SUDDENNESS. SURPRISE ... SALVATION!


First Sunday of Advent (A)
December 1, 2013

SUDDENNESS. SURPRISE … SALVATION!

Mountains have always mystified me. Oceans frightened me each time, but mountains always somehow make of me a little mystic. I have climbed at least 14 of them in tropical Philippines, a number of them for more than just once or twice, or even thrice, and every time I set my sights on one, I always sigh – and pine for – the heights.

The Israelites were spot on to think of mountains as a place of refuge and a place to encounter God. It certainly was – and is – refuge for me … Then and now … when times get tough and the rough and tumble of life get the better of me. It is also a place of encounter with God, especially when right from day one we started the group – and the tradition of trekking up heights at Don Bosco Mandaluyong, Philippines – we ended each weary day with a lively recitation of the rosary and the traditional Salesian pep talk called the “good night.” But the best was always the Eucharistic celebration either at sundown or at sunrise.

More often than not, we did so, facing the rising sun, “ad orientem” – towards where the light of salvation emanates.

Three weeks after the unparalleled and unprecedented devastation wrought by the super-typhoon Haiyan (Yolanda in the Philippines), I still find myself in tears, unable to find sufficient meaning to so much suffering and death and utter desperation for millions, not hundreds. Although I am not directly involved in relief operations, but in finding ways and means to send help to those who do direct work of helping the hapless victims, I can’t help but be moved every time powerful images of intense suffering and an equally intense spirit of acceptance and resignation, brought about by deep sense of faith on the part of so many fellow Filipinos.

Today, first Sunday of Advent, thoughts of mountains come rushing back to my mind. After all, the prophet Isaiah says so: “the mountain of the Lord’s house shall be established as the highest mountain and raised above the hills” (1st reading). Mountains definitely conjured up images of strength and power as refuge. The ancient Israelites looked up to the mountain for solace and strength: “I lift up my eyes to the mountains, from where shall come my help” (Ps 121:1)

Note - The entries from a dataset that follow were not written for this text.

-- ==== Sys2Proof/Machine/Step.lean ====
section
/-! DEFINITION. One step of the machine (spec 60_exceptions.md rule R420), and the place where a step
fetches its next instruction. Every operation is called from `Machine/Ops.lean`. -/

namespace Sys2Proof.Machine

/-- `Step` (60_exceptions.md rule R420): nothing, or one interrupt dispatch, or one instruction. -/
def step (s : State) : Host.Outcome State Fault Refusal :=
  match plan s with
  | .stay => .next s
  | .interrupt src awake => .next (dispatch src awake)
  | .execute awake =>
    finishStep s.eiPending (exec (fetchInstr awake).1 (fetchInstr awake).2)

/-- The state with the instruction of an opcode-table row stored where the next step fetches it, at
`PC` and the two bytes after (log entries 7 and 8). -/
def State.withFetchWord (s : State) (nbits w : Nat) : State :=
  placeForFetch s (tableBytes nbits w)

end Sys2Proof.Machine
end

Today, we are starting afresh … a new liturgical year … another challenge … another opportunity to be prepared for suddenness, for surprises. Typhoon Haiyan caught us all by suddenness and surprise. No one of us understood fully what “storm surges” were. Many of my countrymen thought they were safe inside their own homes, unmindful and unaware of what that much vaunted “storm surge” really would amount to. I don’t blame them. I probably would have done the same.

Now, in retrospect, casting another glance at today’s readings, and reading them once again using the prism of faith, we stand to learn a lesson or two that is totally apt for the Advent Season we are just beginning.

And just what would that lesson be? Simply this … nothing beats preparation for suddenness and surprises that can spring any time in our lives. But let me clarify this a bit … Suddenness and surprises only have to do with life in this unpredictable world as we know it, in our earthly and human way of reckoning. Suddenness and surprises can overwhelm only those whose minds, hearts, and total personhood are not attuned to the God of death and the God of life – the God who can give life while killing, the God of the living and the dead.

Suddenness and surprise can defeat only those whose focus never goes beyond the here and the now … those whose take on life does not go higher than satisfying physical bodily needs and desires … those whose only preoccupation is to make the most out of life this earthly life offers. Suddenness and surprise can only thwart one who refuses to “know the time,” and who refuses to acknowledge that “it is the hour now for [us] to awake from sleep.”

Advent is an antidote to suddenness and surprises. And Advent, more than being an antidote is really a powerful vitamin booster. It does not make us immune to suddenness and surprises. We will still be surprised by suffering, even as we will still be surprised by joy, even despite the suffering. Advent will never make us immune to pain of any kind, but what Advent leads us to is something beyond the heights, beyond the mountain peaks, beyond what mortals can pine and dream about, beyond thoughts, beyond imagination, beyond anyone’s loftiest longings and expectations.

It is great and noble enough for our strivings. It is worth our while to “prepare” and “stay awake for,” “for it will come at an hour we do not expect.”

It is beyond suddenness. Beyond surprise. It is the coming of the “Son of Man.” And when He comes, suddenness and surprises pale in comparison and will have to take the back seat. For we will then be in the realm of God’s promised SALVATION.

Let us go rejoicing to the house of the Lord!